[YOUR GOAL]
Reproduce the entries. Each one must match the original exactly.

[STUDY MATERIAL]
-- ==== Sys2Proof/Machine/Protocol.lean ====
section
/-! DEFINITION. The polled line protocol (chapter 1): the check value, the composition of requests, the judgement of replies, the
receiver's votes, and the pins of a line. -/

namespace Sys2Proof.Machine

/-! ## The check value (R5) -/

/-- One bit of the division by x^16 + x^12 + x^5 + 1. -/
def crcBit (c : Half) (b : Bool) : Half := (c <<< 1) ^^^ (if c.msb != b then 0x1021 else 0)

/-- The bits of a byte, most significant first. -/
def bitsOf (x : Byte) : List Bool := (List.range 8).map x.getMsbD

/-- One byte, most significant bit first. -/
def crcByte (c : Half) (x : Byte) : Half := (bitsOf x).foldl crcBit c

/-- The check value of a run of bytes, from 0xFFFF. -/
def crc (bytes : List Byte) : Half := bytes.foldl crcByte 0xFFFF

/-! ## Requests (R4) -/

/-- The head of a request: destination in bits 0 to 5, direction 0, sequence bit in bit 7 (section 1.3). -/
def requestHead (station : Byte) (seqBit : Bool) : Byte :=
  (station &&& 0x3F) ||| (if seqBit then 0x80 else 0)

/-- A body followed by its two check characters, high byte first. -/
def checked (body : List Byte) : List Byte := body ++ [highByte (crc body), lowByte (crc body)]

/-- The characters of a request (R4). -/
def requestFrame (station kind : Byte) (seqBit : Bool) (payload : List Byte) : List Byte :=
  checked (requestHead station seqBit :: (kind &&& 0x0F) :: BitVec.ofNat 8 payload.length :: payload)

/-! ## Judging a reply (R9, R10) -/

/-- What a character of a reply leads to. -/
inductive Judgement where
  /-- the reply goes on; a payload byte may be stored at its position -/
  | more (r : Reply) (store : Option (Nat × Byte))
  /-- ADDRESS, BROKEN or LENGTH: the quiet wait follows -/
  | failed (o : Outcome)
  /-- the whole frame is judged -/
  | whole (o : Outcome) (r : Reply)
deriving DecidableEq, Repr

/-- The judgement of the reply's head: form, then address and direction (R9, 1 and 2). -/
def judgeHead (a : Attempt) (c : RxChar) : Judgement :=
  if c.framing then .failed .broken
  else if c.byte.extractLsb' 0 6 ≠ a.station.extractLsb' 0 6 ∨ c.byte.getLsbD 6 = false then .failed .address
  else .more { stage := .kind, seqBit := c.byte.getLsbD 7, refuse := false, nibble := 0, length := 0, got := 0,
               crc := crcByte 0xFFFF c.byte, checkHigh := 0 } none

/-- The judgement of the kind character (R9, 3). -/
def judgeKind (a : Attempt) (r : Reply) (c : RxChar) : Judgement :=
  let code := c.byte.extractLsb' 0 4
  if code = 0 ∨ code = a.kind.extractLsb' 0 4 then
    .more { r with stage := .length, refuse := decide (code = 0), nibble := c.byte.extractLsb' 4 4 } none
  else .failed .broken

/-- The judgement of the length character (R9, 4). -/
def judgeLength (a : Attempt) (r : Reply) (c : RxChar) : Judgement :=
  if 32 < c.byte.toNat ∨ (r.refuse = false ∧ a.expected ≠ 255 ∧ c.byte ≠ a.expected) then .failed .length
  else .more { r with stage := if c.byte = 0 then .checkHigh else .payload, length := c.byte } none

/-- The judgement of the whole frame at its second check character (R10). -/
def judgeWhole (a : Attempt) (r : Reply) (low : Byte) : Outcome :=
  if halfOf low r.checkHigh ≠ r.crc then .check
  else if isSequenced a.kind = true ∧ r.seqBit ≠ a.seqBit then .sequence
  else if r.refuse then .refused
  else .ok

/-- The judgement of a character after the reply's head: form first (R9, 1), then by the reply's stage. The check value runs over
the head, kind, length and payload characters (R5). -/
def judgeNext (a : Attempt) (r : Reply) (c : RxChar) : Judgement :=
  if c.framing ∨ c.head then .failed .broken
  else match r.stage with
    | .kind => judgeKind a { r with crc := crcByte r.crc c.byte } c
    | .length => judgeLength a { r with crc := crcByte r.crc c.byte } c
    | .payload =>
      .more { r with
          stage := if r.got + 1 < r.length.toNat then .payload else .checkHigh
          got := r.got + 1
          crc := crcByte r.crc c.byte }
        (some (r.got, c.byte))
    | .checkHigh => .more { r with stage := .checkLow, checkHigh := c.byte } none
    | .checkLow => .whole (judgeWhole a r c.byte) r

/-! ## The receiver's votes (R3) -/

/-- The majority of three samples. -/
def majority (votes : List Bool) : Bool := decide (2 ≤ votes.countP id)

/-- A character from its eleven decided positions, start bit first. -/
def rxCharOf (bits : List Bool) : RxChar :=
  { byte := byteOfBools ((bits.drop 1).take 8), head := bits.getD 9 false, framing := !bits.getD 10 false }
where
  /-- data bits, least significant first -/
  byteOfBools (bs : List Bool) : Byte := bs.foldr (fun b acc => (acc <<< 1) ||| byteOfBool b) 0

/-! ## The pins of a line (R1, R2) -/

/-- Reference clock periods of one sample period (R1). -/
def Engine.samplePeriod (e : Engine) : Nat := e.divisor.toNat + 1

/-- Reference clock periods of one bit time (R1). -/
def Engine.bitTime (e : Engine) : Nat := 16 * e.samplePeriod

/-- The level of one of a character's eleven positions on TX (section 1.2). -/
def txLevel (c : TxChar) (position : Nat) : Bool :=
  if position = 0 then false
  else if position ≤ 8 then c.byte.getLsbD (position - 1)
  else if position = 9 then c.head
  else true

/-- TX: the position being sent, 1 outside a transmission (R2). -/
def Engine.txPin (e : Engine) : Bool :=
  match e.tx with
  | some c => txLevel c (c.clock / e.bitTime)
  | none => true

/-- DE: driven only in TRANSMIT (R2, section 4.2). -/
def Engine.dePin (e : Engine) : Bool := e.state == .transmit

end Sys2Proof.Machine
end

[ANSWER FOR THIS EXERCISE]
-- ==== Sys2Proof/Machine/Protocol.lean ====
section
/-! DEFINITION. The polled line protocol (chapter 1): the check value, the composition of requests, the judgement of replies, the
receiver's votes, and the pins of a line. -/

namespace Sys2Proof.Machine

/-! ## The check value (R5) -/

/-- One bit of the division by x^16 + x^12 + x^5 + 1. -/
def crcBit (c : Half) (b : Bool) : Half := (c <<< 1) ^^^ (if c.msb != b then 0x1021 else 0)

/-- The bits of a byte, most significant first. -/
def bitsOf (x : Byte) : List Bool := (List.range 8).map x.getMsbD

/-- One byte, most significant bit first. -/
def crcByte (c : Half) (x : Byte) : Half := (bitsOf x).foldl crcBit c

/-- The check value of a run of bytes, from 0xFFFF. -/
def crc (bytes : List Byte) : Half := bytes.foldl crcByte 0xFFFF

/-! ## Requests (R4) -/

/-- The head of a request: destination in bits 0 to 5, direction 0, sequence bit in bit 7 (section 1.3). -/
def requestHead (station : Byte) (seqBit : Bool) : Byte :=
  (station &&& 0x3F) ||| (if seqBit then 0x80 else 0)

/-- A body followed by its two check characters, high byte first. -/
def checked (body : List Byte) : List Byte := body ++ [highByte (crc body), lowByte (crc body)]

/-- The characters of a request (R4). -/
def requestFrame (station kind : Byte) (seqBit : Bool) (payload : List Byte) : List Byte :=
  checked (requestHead station seqBit :: (kind &&& 0x0F) :: BitVec.ofNat 8 payload.length :: payload)

/-! ## Judging a reply (R9, R10) -/

/-- What a character of a reply leads to. -/
inductive Judgement where
  /-- the reply goes on; a payload byte may be stored at its position -/
  | more (r : Reply) (store : Option (Nat × Byte))
  /-- ADDRESS, BROKEN or LENGTH: the quiet wait follows -/
  | failed (o : Outcome)
  /-- the whole frame is judged -/
  | whole (o : Outcome) (r : Reply)
deriving DecidableEq, Repr

/-- The judgement of the reply's head: form, then address and direction (R9, 1 and 2). -/
def judgeHead (a : Attempt) (c : RxChar) : Judgement :=
  if c.framing then .failed .broken
  else if c.byte.extractLsb' 0 6 ≠ a.station.extractLsb' 0 6 ∨ c.byte.getLsbD 6 = false then .failed .address
  else .more { stage := .kind, seqBit := c.byte.getLsbD 7, refuse := false, nibble := 0, length := 0, got := 0,
               crc := crcByte 0xFFFF c.byte, checkHigh := 0 } none

/-- The judgement of the kind character (R9, 3). -/
def judgeKind (a : Attempt) (r : Reply) (c : RxChar) : Judgement :=
  let code := c.byte.extractLsb' 0 4
  if code = 0 ∨ code = a.kind.extractLsb' 0 4 then
    .more { r with stage := .length, refuse := decide (code = 0), nibble := c.byte.extractLsb' 4 4 } none
  else .failed .broken

/-- The judgement of the length character (R9, 4). -/
def judgeLength (a : Attempt) (r : Reply) (c : RxChar) : Judgement :=
  if 32 < c.byte.toNat ∨ (r.refuse = false ∧ a.expected ≠ 255 ∧ c.byte ≠ a.expected) then .failed .length
  else .more { r with stage := if c.byte = 0 then .checkHigh else .payload, length := c.byte } none

/-- The judgement of the whole frame at its second check character (R10). -/
def judgeWhole (a : Attempt) (r : Reply) (low : Byte) : Outcome :=
  if halfOf low r.checkHigh ≠ r.crc then .check
  else if isSequenced a.kind = true ∧ r.seqBit ≠ a.seqBit then .sequence
  else if r.refuse then .refused
  else .ok

/-- The judgement of a character after the reply's head: form first (R9, 1), then by the reply's stage. The check value runs over
the head, kind, length and payload characters (R5). -/
def judgeNext (a : Attempt) (r : Reply) (c : RxChar) : Judgement :=
  if c.framing ∨ c.head then .failed .broken
  else match r.stage with
    | .kind => judgeKind a { r with crc := crcByte r.crc c.byte } c
    | .length => judgeLength a { r with crc := crcByte r.crc c.byte } c
    | .payload =>
      .more { r with
          stage := if r.got + 1 < r.length.toNat then .payload else .checkHigh
          got := r.got + 1
          crc := crcByte r.crc c.byte }
        (some (r.got, c.byte))
    | .checkHigh => .more { r with stage := .checkLow, checkHigh := c.byte } none
    | .checkLow => .whole (judgeWhole a r c.byte) r

/-! ## The receiver's votes (R3) -/

/-- The majority of three samples. -/
def majority (votes : List Bool) : Bool := decide (2 ≤ votes.countP id)

/-- A character from its eleven decided positions, start bit first. -/
def rxCharOf (bits : List Bool) : RxChar :=
  { byte := byteOfBools ((bits.drop 1).take 8), head := bits.getD 9 false, framing := !bits.getD 10 false }
where
  /-- data bits, least significant first -/
  byteOfBools (bs : List Bool) : Byte := bs.foldr (fun b acc => (acc <<< 1) ||| byteOfBool b) 0

/-! ## The pins of a line (R1, R2) -/

/-- Reference clock periods of one sample period (R1). -/
def Engine.samplePeriod (e : Engine) : Nat := e.divisor.toNat + 1

/-- Reference clock periods of one bit time (R1). -/
def Engine.bitTime (e : Engine) : Nat := 16 * e.samplePeriod

/-- The level of one of a character's eleven positions on TX (section 1.2). -/
def txLevel (c : TxChar) (position : Nat) : Bool :=
  if position = 0 then false
  else if position ≤ 8 then c.byte.getLsbD (position - 1)
  else if position = 9 then c.head
  else true

/-- TX: the position being sent, 1 outside a transmission (R2). -/
def Engine.txPin (e : Engine) : Bool :=
  match e.tx with
  | some c => txLevel c (c.clock / e.bitTime)
  | none => true

/-- DE: driven only in TRANSMIT (R2, section 4.2). -/
def Engine.dePin (e : Engine) : Bool := e.state == .transmit

end Sys2Proof.Machine
end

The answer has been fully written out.